After locating the line that contains "(R250, R291). -/" in the records below, write out exactly that line and each line after it through the one that contains "on a 1 MiB boundary (R209, R306). -/", and nothing else.

DATA TO PROCESS Start Marker

-- ==== Sys2Proof/Machine/DramOps.lean ====
section
/-! DEFINITION. Operations of the DRAM controller (spec/12): refresh, row-hammer tables, uncorrectable reads, training results. -/

namespace Sys2Proof.Machine

/-! ### Subchannels -/

/-- Subchannel `u`. -/
def State.subch (s : State) (u : Nat) : Sub := smGet (fun _ => Sub.init) s.dram u
/-- Subchannel `u` replaced. -/
def State.setSub (s : State) (u : Nat) (x : Sub) : State := { s with dram := smSet (fun _ => Sub.init) s.dram u x }

/-- `State` of subchannel `u` (R309). -/
def State.subState (s : State) (u : Nat) : Nat := s.nat (Obj.DramStatus.state u)

/-- The subchannel serves traffic: ready or retraining. -/
def State.serving (s : State) (u : Nat) : Bool := decide (u < s.nSub) && (s.subState u == 3 || s.subState u == 4)

/-- tREFI in 0.1 ns (R296). -/
def State.trefi (s : State) (u : Nat) : Nat := 10 * s.nat (Obj.DramStatus.refreshInterval u)

/-! ### Refresh (R296-R299, R304) -/

/-- tRFC in 0.1 ns for a density (R296). -/
def tRfc (density : Nat) : Nat := if density = 0 then 2950 else 4100

/-- A REFab is issued on subchannel `u` at instant `at_`; the row-hammer tables clear at every 8,192nd (R304). -/
def State.issueRef (s : State) (u at_ : Nat) : State :=
  let x := s.subch u
  let s := s.setSub u (if x.since + 1 = 8192 then { x with last := at_, since := 0, tables := [] } else { x with last := at_, since := x.since + 1 })
  (s.bump (Obj.DramStatus.refreshes u) 64).emit (.dram u 1 at_)

/-- `n` REFab are issued back-to-back from instant `at_`, each tRFC after the one before (R298). -/
def State.issueRefs (s : State) (u at_ n : Nat) : State :=
  let gap := tRfc (s.subch u).density
  (List.range n).foldl (fun s i => s.issueRef u (at_ + gap * i)) s

/-! ### Row hammer (R302, R303) -/

/-- Rows of a bank: density over 32 banks of 8 Kbit pages (JESD79-5, which R285 names). -/
def bankRows (density : Nat) : Nat := match density with | 0 => 65536 | 1 => 98304 | _ => 131072

/-- The least count of a table. -/
def leastCount (l : List HammerEntry) : Nat := match l with | [] => 0 | a :: r => r.foldl (fun m e => min m e.count) a.count

/-- The first entry that `p` picks replaced by `f` of it. -/
def mapFirst {α : Type} (p : α → Bool) (f : α → α) : List α → List α
  | [] => []
  | a :: r => if p a then f a :: r else a :: mapFirst p f r

/-- One ACT counted in a bank's table (R302): the table, and whether the row's neighbours are to be refreshed. -/
def hammerAct (threshold rank row : Nat) (l : List HammerEntry) : List HammerEntry × Bool :=
  let mine := fun (e : HammerEntry) => e.rank == rank && e.row == row
  let l := if l.any mine then mapFirst mine (fun e => { e with count := e.count + 1 }) l
    else if l.length < 16 then l ++ [⟨rank, row, 1⟩]
    else let m := leastCount l
         mapFirst (fun e => e.count == m) (fun e => ⟨rank, row, e.count + 1⟩) l
  if l.any (fun e => mine e && decide (threshold ≤ e.count)) then (mapFirst mine (fun e => { e with count := 0 }) l, true) else (l, false)

/-- The neighbours of a row within its bank (R303). -/
def neighbourRows (rows reach row : Nat) : List Nat :=
  ((List.range reach).flatMap (fun i => (if i + 1 ≤ row then [row - (i + 1)] else []) ++ [row + i + 1])).filter (fun r => decide (r < rows))

/-- ACTs of a bank, the last of them caused by neighbour refreshes of the first (R302, R303). -/
def State.actRows (s : State) (u rank bank : Nat) : Nat → List Nat → State
  | 0, _ => s
  | _, [] => s
  | n + 1, row :: more =>
    let x := s.subch u
    let (l, hot) := hammerAct (s.nat Obj.DramPolicy.hammerThreshold) rank row (smGet (fun _ => []) x.tables bank)
    let s := s.setSub u { x with tables := smSet (fun _ => []) x.tables bank l }
    if hot then
      let nb := neighbourRows (bankRows x.density) (s.nat Obj.DramPolicy.hammerReach) row
      let s := nb.foldl (fun s r => s.emit (.dram u 2 r)) (s.inc (Obj.DramStatus.hammerRefreshes u))
      State.actRows s u rank bank n (nb ++ more)
    else State.actRows s u rank bank n more

/-! ### Training loss and uncorrectable reads (R291, R292) -/

/-- A training loss on subchannel `u` (R292, R487). -/
def State.trainingLoss (s : State) (u : Nat) : State :=
  let s := (s.setN (Obj.DramStatus.state u) 5).ev Ev.dramTrainingLoss [] u
  if s.role = 0 then s.autoHold 2 else s.giveUp 4

/-- The 64-byte burst that holds an address begins here (R289). -/
def burst (addr : Nat) : Nat := addr / 64 * 64

/-- The codes of a line whose slot begins at `base`, with those of the words in the burst of `addr` set to 0 (R116, R291). -/
def zeroBurst (dropBits base addr : Nat) (codes : List Nat) : List Nat :=
  codes.zipIdx.map (fun p =>
    let w := base + 8 * (p.2 / codesPerWord dropBits)
    if burst addr ≤ w ∧ w < burst addr + 64 then 0 else p.1)

/-- The codes of line `L` of head `h` after the burst of `addr` has been zeroed. -/
def State.zeroed (s : State) (h addr : Nat) (L : Int) (codes : List Nat) : List Nat :=
  let k := s.planeOf h
  match slotAddress s.dict (s.plane k).ext (s.anaOf k).cmax k h L with
  | some a => zeroBurst (s.nat (Obj.PlaneConfig.dropBits k)) (trestleBase s.dict + a) addr codes
  | none => codes

/-- A frame with the rows made invalid that the 64 bytes from offset `o` of its slot touch (R250, R291). -/
def Frame.spoil (f : Frame) (o : Nat) : Frame :=
  let rows := f.rows.mapIdx (fun i r =>
    let a := 64 + 2 * f.width * i
    if a < o + 64 ∧ o < a + 2 * f.width then none else r)
  let h := f.head
  let g := { f with rows := rows }
  if h.isEmpty then g
  else { g with head := h.take 23 ++ leBytes 1 (setBit (fld h 23 1) 0 true) ++ sub h 24 10 ++ leBytes 2 g.validRows.length ++ h.drop 36 }

/-- The lines of head `h`'s present run whose entries lie in the burst of `addr`, each head's ring of `RecordDepth` entries of 16 bytes beginning
on a 1 MiB boundary (R209, R306). -/
def State.recordHit (s : State) (h addr : Nat) : List Int :=
  let hd := s.head h
  let n := hd.record.length
  let first := burst addr % 2 ^ 20 / 16
  (hd.record.zipIdx.filter (fun p => decide (n - hd.fresh ≤ p.2)
    && decide (first ≤ (hd.pushed - n + p.2) % s.nat Obj.FiringTiming.recordDepth
      ∧ (hd.pushed - n + p.2) % s.nat Obj.FiringTiming.recordDepth < first + 4))).map (·.1.line)

/-- Entries of the mirror ring (R512). -/
def mirrorSize : Nat := 32768

/-- The mirror with the entries in the burst of `addr` unreadable: a ring of entries of 32 bytes from the second MiB (R306, R512). -/
def State.mirrorHit (s : State) (addr : Nat) : List (Option EventRec) :=
  let m := s.flt.mirror
  let first := (burst addr - mib) / 32
  m.zipIdx.map (fun p =>
    let at_ := (s.flt.mirrored - m.length + p.2) % mirrorSize
    if first ≤ at_ ∧ at_ < first + 2 then none else p.1)

/-- What an uncorrectable read at `addr` does to the region it hits (R291, R320, R323, R324). -/
def State.contain (s : State) (addr : Nat) : EccHit → State
  | .strip k job page line col =>
    match s.strips.held.find? (fun x => x.plane == k && x.job == job && x.page == page && x.firstLine == line && x.firstCol == col) with
    | some x =>
      let s := match x.st with | .inflating e => s.idleEngine e | _ => s
      s.failStrip x true
    | none => s
  | .trestle h _ true =>
    let hd := s.head h
    s.setHead h { hd with lines := hd.lines.map (fun f => { f with codes := f.codes.map (s.zeroed h addr f.line) })
                          slots := hd.slots.map (fun x => (x.1, s.zeroed h addr x.1 x.2)) }
  | .trestle h line false => s.setHead h { s.head h with blind := (s.head h).blind ++ [line] }
  | .record h => s.setHead h { s.head h with blind := (s.head h).blind ++ s.recordHit h addr }
  | .ring c slot =>
    let (n, s) := s.fresh
    let x := s.cam c
    s.setCam c { x with ring := x.ring.mapIdx (fun i f => if i = slot then f.spoil (n % (64 + 2 * f.width * f.height)) else f) }
  | .preview =>
    match s.cams.previews with
    | [] => s
    | p :: r => { s with cams := { s.cams with previews := r } }.inc (Obj.Outputs.previewDropped p.cam)
  | .archive ch id block =>
    match (s.chan ch).run.filter (fun j => j.id == id) with
    | some j => s.endRun ch j 4
    | none =>
      let hit := fun (m : ArchMsg) => m.chan == ch && m.job == id && m.part == some block
      if s.comp.out.any hit then (s.dropMessages hit).ev Ev.archiveCorrupt [] ch else s
  | .firmware image =>
    let (o, s) := s.fresh
    let (n, s) := s.fresh
    let off := o % 2 ^ 32; let len := n % 32768 + 1
    ({ s with span := { s.span with bootReq := s.span.bootReq ++ [(image % 2, 1, off, len)], badBoot := s.span.badBoot ++ [image % 2] } }).toHost 0x45
      (leBytes 1 ((image % 2 : Nat) : Int) ++ leBytes 1 1 ++ leBytes 2 0 ++ leBytes 4 off ++ leBytes 4 len)
  | .log => (s.setFlt { s.flt with mirror := s.mirrorHit addr }).touch Obj.fieldMirror
  | .training => s

/-- An uncorrectable read on subchannel `u` (R291, R292). -/
def State.uncorrectable (s : State) (u addr : Nat) (hit : EccHit) : State :=
  let s := ((s.inc (Obj.DramStatus.uncorrectable u)).setN (Obj.DramStatus.lastErrorAddress u) addr).ev Ev.dramUncorrectable [] u
  let s := s.contain addr hit
  let x := s.subch u
  let errs := s.now :: x.errs.filter (fun t => decide (s.now < t + 10 ^ 7))
  let s := s.setSub u { x with errs := errs }
  if s.nat Obj.DramPolicy.ueLimit < errs.length then s.trainingLoss u else s

/-! ### Training results (R293-R295, R301, R455) -/

/-- Width of a window of delay steps. -/
def windowWidth (lo hi : Nat) : Nat := hi + 1 - lo

/-- The longest run of passing steps of a sweep at one Vref value (R294): its first step and its width; the lower of two equally long. -/
def passRun (m : Nat) : Nat × Nat :=
  let r := (List.range 128).foldl (fun (p : Nat × Nat × Nat) i =>
    let n := if bit m i then p.1 + 1 else 0
    if p.2.2 < n then (n, i + 1 - n, n) else (n, p.2.1, p.2.2)) (0, 0, 0)
  r.2

/-- The passing window of a lane in one direction (R294): the longest run over the Vref values, of equals that of the lower one. -/
def passWindow (l : List Nat) : Nat × Nat :=
  (l.map passRun).foldl (fun (m : Nat × Nat) r => if m.2 < r.2 then r else m) (0, 0)

/-- Entry of `EyeMap` for one window: its midpoint, rounded down, and its width. -/
def eyeBytes (w : Nat × Nat) : Bytes := leBytes 1 ((2 * w.1 + w.2 - 1) / 2 : Nat) ++ leBytes 1 (w.2 : Nat)

/-- The entry of `EyeMap` of a trained lane (R294). -/
def trainedEye (x : LaneEyes) : Bytes := eyeBytes (passWindow x.read) ++ eyeBytes (passWindow x.write)

/-- A trained lane is at least `MinEyeWidth` wide both ways (R295). -/
def trainedWide (x : LaneEyes) (least : Nat) : Bool := decide (least ≤ (passWindow x.read).2 ∧ least ≤ (passWindow x.write).2)

/-- Training of a subchannel is good (R293, R295): step 1 and steps 2 to 5 within their bounds, and five lanes wide enough. -/
def trainGood (r : TrainResult) (init least : Nat) : Bool :=
  decide (init ≤ 10) && r.steps.length == 4 && ((r.steps.zip [20, 10, 25, 30]).all (fun p => decide (p.1 ≤ p.2)))
    && r.lanes.length == 5 && r.lanes.all (fun x => trainedWide x least)

/-- Duration of full training in ms (R293): the channels train in parallel, the subchannels of one channel one after the other. -/
def trainTime (ok : List TrainResult) (inits : List Nat) : Nat :=
  let sub := fun (u : Nat) => match ok[u]? with | some r => r.steps.sum | none => 0
  max (inits.getD 0 0 + sub 0 + sub 1) (inits.getD 1 0 + sub 2 + sub 3)

/-- The entry of `EyeMap` of a retrained lane (R301): centres at the midpoints, rounded down. -/
def laneEye (x : LaneSweep) : Bytes :=
  leBytes 1 (((x.readLo + x.readHi) / 2 : Nat) : Int) ++ leBytes 1 (windowWidth x.readLo x.readHi) ++ leBytes 1 (((x.writeLo + x.writeHi) / 2 : Nat) : Int)
    ++ leBytes 1 (windowWidth x.writeLo x.writeHi)

/-- A retrained lane is at least `MinEyeWidth` wide both ways (R292). -/
def laneWide (x : LaneSweep) (least : Nat) : Bool := decide (least ≤ windowWidth x.readLo x.readHi ∧ least ≤ windowWidth x.writeLo x.writeHi)

/-- Bytes of an `EyeMap`, or zeros. -/
def eyeMapOf (b : Bytes) : Bytes := if b.length = 20 then b else List.replicate 20 0#8

/-- The judgement of a retrained lane's window against its old centre `c` (R301, R455): an edge beyond ±8 steps keeps the centre and rejects;
a new centre must lie within `DramMaxShift`. Edges at ±8 are inside the sweep (log entry 156). -/
def windowOk (c lo hi shift : Nat) : Bool :=
  -- both edges lie inside the sweep
  decide (c ≤ lo + 8 ∧ hi ≤ c + 8) && (let m := (lo + hi) / 2
    decide (m ≤ c + shift ∧ c ≤ m + shift))

end Sys2Proof.Machine
end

DATA TO PROCESS End Marker

■ **SOLUTION FOR THIS PROBLEM**:
/-- A frame with the rows made invalid that the 64 bytes from offset `o` of its slot touch (R250, R291). -/
def Frame.spoil (f : Frame) (o : Nat) : Frame :=
  let rows := f.rows.mapIdx (fun i r =>
    let a := 64 + 2 * f.width * i
    if a < o + 64 ∧ o < a + 2 * f.width then none else r)
  let h := f.head
  let g := { f with rows := rows }
  if h.isEmpty then g
  else { g with head := h.take 23 ++ leBytes 1 (setBit (fld h 23 1) 0 true) ++ sub h 24 10 ++ leBytes 2 g.validRows.length ++ h.drop 36 }

/-- The lines of head `h`'s present run whose entries lie in the burst of `addr`, each head's ring of `RecordDepth` entries of 16 bytes beginning
on a 1 MiB boundary (R209, R306). -/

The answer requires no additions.